I expected Japan’s 67% drop in residential real estate to rebound substantially, even with its smaller, but still substantial millennial generation. But that hasn’t happened. So, I went digging to find out what was going on.

I’ll admit that this had me stumped for a while… until I began to understand that real estate was different than other consumer sectors of spending. It’s obviously not a consumable like food or clothing, but it’s not like a durable product either, like cars and washing machines. Real estate, with the exception of natural disasters or human insanity (arson, wars, etc.), tends to last forever.

This lead me to the realization that I couldn’t just predict the housing cycle by lagging births 41 years for peak spending there. I also had to subtract the dyers at age 79 (because dyers are obviously sellers!).
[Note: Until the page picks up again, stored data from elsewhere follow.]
-- ==== Sys2Proof/Machine/State.lean ====
section
/-! DEFINITION. The state of RBVE (10_state.md R13 to R35) as plain data, what stops the model, and the state after reset. -/

namespace Sys2Proof.Machine

/-- Why a command ends in a fault (R16, R99). A fault of RBVE is a NEXT state: it never stops the machine (R102). -/
inductive FaultCode where
  /-- 0x81. -/
  | illegal
  /-- 0x82. -/
  | badHandle
  /-- 0x83. -/
  | badArg
  /-- 0x84. -/
  | zeroDim
  /-- 0x85. -/
  | badVoice
  /-- 0x86. -/
  | poolNotReady
  /-- 0x87. -/
  | poolFailed
  /-- 0x88. -/
  | badState
  /-- 0x89. -/
  | sampleBusy
deriving DecidableEq, Repr

/-- What STATUS[7:0] holds (R16): "No other value is ever written to STATUS". -/
inductive Status where
  /-- 0x00. -/
  | ok
  /-- 0x01 NONE: no free voice. -/
  | noneFree
  /-- 0x02. -/
  | allocFail
  /-- 0x03. -/
  | initFail
  /-- 0x81 to 0x89. -/
  | fault (c : FaultCode)
deriving DecidableEq, Repr

/-- POOL_STATE[1:0] (R21); "The value 3 is never held". -/
inductive PoolState where
  /-- 0. -/
  | uninit
  /-- 1. -/
  | ready
  /-- 2. -/
  | failed
deriving DecidableEq, Repr

/-- Data by number, in one canonical form: numbers strictly rising (`Table.rising`). -/
abbrev Table (α : Type) := List (Nat × α)

/-- The bytes of one buffer: `Host.Cell`s, addresses strictly rising, no entry 0, which is what an unlisted address of a
buffer reads as (`Memory.wf`; log 9). The bytes a new buffer starts with are the oracle's draw (R45), never this 0. -/
abbrev Memory := List Host.Cell

/-- A live surface (R29). -/
structure Surface where
  w : BitVec 16
  h : BitVec 16
  pix : Memory
deriving DecidableEq, Repr

/-- The bit depth of a sample: 8 or 16 (R31). -/
inductive Depth where
  | bits8
  | bits16
deriving DecidableEq, Repr

/-- The channel count of a sample: 1 or 2 (R31). -/
inductive Channels where
  | mono
  | stereo
deriving DecidableEq, Repr

/-- A live sample (R31). -/
structure Sample where
  bits : Depth
  channels : Channels
  rate : Word
  len : Word
  loopStart : Word
  loopEnd : Word
  priority : Byte
  data : Memory
deriving DecidableEq, Repr

/-- A voice record (R25). -/
structure Voice where
  playing : Bool
  loop : Bool
  sample : Word
  position : Word
  rate : Word
  vol : Byte
  pan : Byte
deriving DecidableEq, Repr

/-- The record "after reset and after PINIT" (R25): all zero but pan, whose code 128 is normalized 0.0. -/
def Voice.initial : Voice :=
  { playing := false, loop := false, sample := 0, position := 0, rate := 0, vol := 0, pan := 128 }

/-- The sample format a PLAY names (R33). -/
inductive PlayFormat where
  | pcm8
  | pcm16
deriving DecidableEq, Repr

/-- An entry of BACKEND_LOG (R33). -/
inductive BackendCmd where
  | init
  | play (ch : Fin 32) (repeats : Bool) (format : PlayFormat) (rate : Word) (vol pan : Byte) (sample : Word)
      (bytelen : Nat)
  | setVolPan (ch : Fin 32) (vol pan : Byte)
  | setLoop (ch : Fin 32) (on : Bool)
  | silence (ch : Fin 32)
deriving DecidableEq, Repr

/-- The state of R13, and after it the model's own fields. -/
structure State where
  /-- CMD (R17). -/
  cmd : Word
  /-- STATUS (R16, R18). -/
  status : Status
  /-- RESULT (R18). -/
  result : Word
  /-- FAULT (R19): the first fault since reset, if any. -/
  fault : Option FaultCode
  /-- FAULT_CMD (R19). -/
  faultCmd : Word
  /-- ARG0..ARG9 (R20). -/
  args : Vector Word 10
  /-- POOL_STATE (R21). -/
  poolState : PoolState
  /-- CAPACITY (R22), bits [5:0]. -/
  capacity : BitVec 6
  /-- FREE_MASK (R23). -/
  freeMask : Word
  /-- AVAIL_MASK (R24). -/
  availMask : Word
  /-- The voice records (R25). Those at `MAX_VOICES` and above do not exist; nothing names them (log 11). -/
  voices : Vector Voice 32
  /-- The surface table (R29): an entry is listed exactly when it is valid (log 10). -/
  surfaces : Table Surface
  /-- The sample table (R31): an entry is listed exactly when it is valid (log 10). -/
  samples : Table Sample
  /-- BACKEND_LOG (R33), in order of emission. -/
  log : List BackendCmd
  /-- The model's own: the parameters of R7, which nothing changes (log 5). -/
  cfg : Config
  /-- The model's own: what will happen to the block from outside, oldest first (log 1). -/
  pending : List Event
  /-- The model's own: oracle answers laid down in advance; after them answers are free values (log 3). -/
  answers : List OracleAnswer
  /-- The model's own: how many oracle questions have been asked (log 3). -/
  asked : Nat
  /-- The model's own: what host reads returned, in order (R124; log 15). -/
  reads : List Word
  /-- The model's own: what the display reader was given, in order (R53; log 15). -/
  seen : List Byte
deriving DecidableEq, Repr

/-- What stops the machine with a fault. The faults of RBVE are not among these: they are next states (R102). -/
inductive Fault where
  /-- Raised by a display-reader event that names a pixel of no live surface: there is no such address in pixel space
  (20_memory.md R37, R53). Safe: the model stops. -/
  | noSuchPixel
deriving DecidableEq, Repr

/-- What the model refuses. A refused access names the response the platform would give, `BUS_ERROR_RESPONSE` (R7, R39);
what that response does is the platform's (log 8). -/
inductive Refusal where
  /-- Raised by `exec` for a command that has no meaning yet. Safe: the model stops. -/
  | notModelled (mnemonic : String)
  /-- Raised by a bus access of 8, 16 or 64 bits (R39, `BUS_ERROR_RESPONSE`). Safe: the model stops. -/
  | accessWidth (response : BusErrorResponse)
  /-- Raised by a misaligned bus access (R39, `BUS_ERROR_RESPONSE`). Safe: the model stops. -/
  | accessMisaligned (response : BusErrorResponse)
  /-- Raised by a bus access at or beyond offset 0x1000 (R39, `BUS_ERROR_RESPONSE`). Safe: the model stops. -/
  | accessBeyondWindow (response : BusErrorResponse)
  /-- Raised by a bus access to a reserved offset (R39, `BUS_ERROR_RESPONSE`). Safe: the model stops. -/
  | accessReserved (response : BusErrorResponse)
deriving DecidableEq, Repr

/-- The state after reset (R35, R112) of a machine with the given parameters, which the model takes as an argument (R7).
Nothing is pending and no oracle answer is laid down (log 2, log 3). -/
def State.resetWith (c : Config) : State :=
  { cmd := 0
    status := .ok
    result := 0
    fault := none
    faultCmd := 0
    args := Vector.replicate 10 0
    poolState := .uninit
    capacity := 0
    freeMask := 0
    availMask := 0
    voices := Vector.replicate 32 Voice.initial
    surfaces := []
    samples := []
    log := []
    cfg := c
    pending := []
    answers := []
    asked := 0
    reads := []
    seen := [] }

/-- The state after reset of the machine at hand (log 5). -/
def State.reset : State := State.resetWith Config.machine

end Sys2Proof.Machine
end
Here’s the result in net housing demand, allowing for later retirement in the future. It’s a whole different, and more sobering, picture…

Just look at that!

After this brief bounce in housing demand in recent years, net demand will drop into 2040. Basically, we don’t need to build more houses for a long time, if ever! Knowing that, do you want to be a housing developer, or even invest in them?

Yes, residential real estate will never be the same! It most certainly will be nothing like what we experienced into 2005. The same logic applies to commercial real estate. It gets hit harder in downturns as businesses voluntarily abandon leases and real estate faster than households do (after all, we’re more emotionally attached to our homes!).

Commercial real estate is driven by the combination of new entrants adding to the workforce at age 20 (on average) and leaving the workforce when they retire at age 63 (although that retirement age trends up a bit in a bad economy, as we’ve seen in Japan).

So, look at this chart next chart, which allows for slightly later trends for millennials:

This chart shows that the fundamental trends driving commercial real estate have been trending down since 1981, and more so since 2000, and won’t turn up again until around 2023. Even then, growth won’t be nearly as strong as it was in the baby boom expansion.

However, the trends in commercial real estate aren’t as bad as they are in the residential space because baby boomer retirements peak in 2026 while their deaths don’t peak until around 2044.

Then there’s the retail sector that will be impacted by the natural spending trends reflected in our Generational Spending Wave. Those trends, in the US, peaked in late 2007 (just as I predicted a long time ago that they would). Only massive QE has offset those declines and limited the effects… but that can’t continue forever.

But besides the demographic challenges the commercial sector faces, there’s another demon out for blood. Amazon (AMZN), among many other Internet-retailers, are taking market share from brick-and-mortar stores. Major warehouses skip the retail level and ship direct, don’t use as much real estate space, and certainly not prime/Main Street space. Unless we have some major catastrophe that sees us return to a world with no Internet, I don’t see this trend reversing!

So, what will do well, in an aging and Internet-intensive world with less need for brick-and-mortar real estate?

  • Cash flow positive and affordable rental residential real estate aimed at the younger millennials and retiring baby boomers.
  • Vacation and retirement sectors, but only after they crash in the next three years or so, and only into around 2026 or 2027.
  • Hospitals and healthcare facilities.
  • Funeral home facilities.
  • And the very best nursing homes and assisted-living facilities (that won’t peak until around 2050!).

In short, we’ll never see a near non-stop and unprecedented real estate boom like the one from 1933 to 2005 again. Not in our lifetimes. And not in the US Maybe emerging countries like India have a shot at it, but not us.

And we’re heading right into a great real estate crash ahead. Demographically speaking, it’s unavoidable.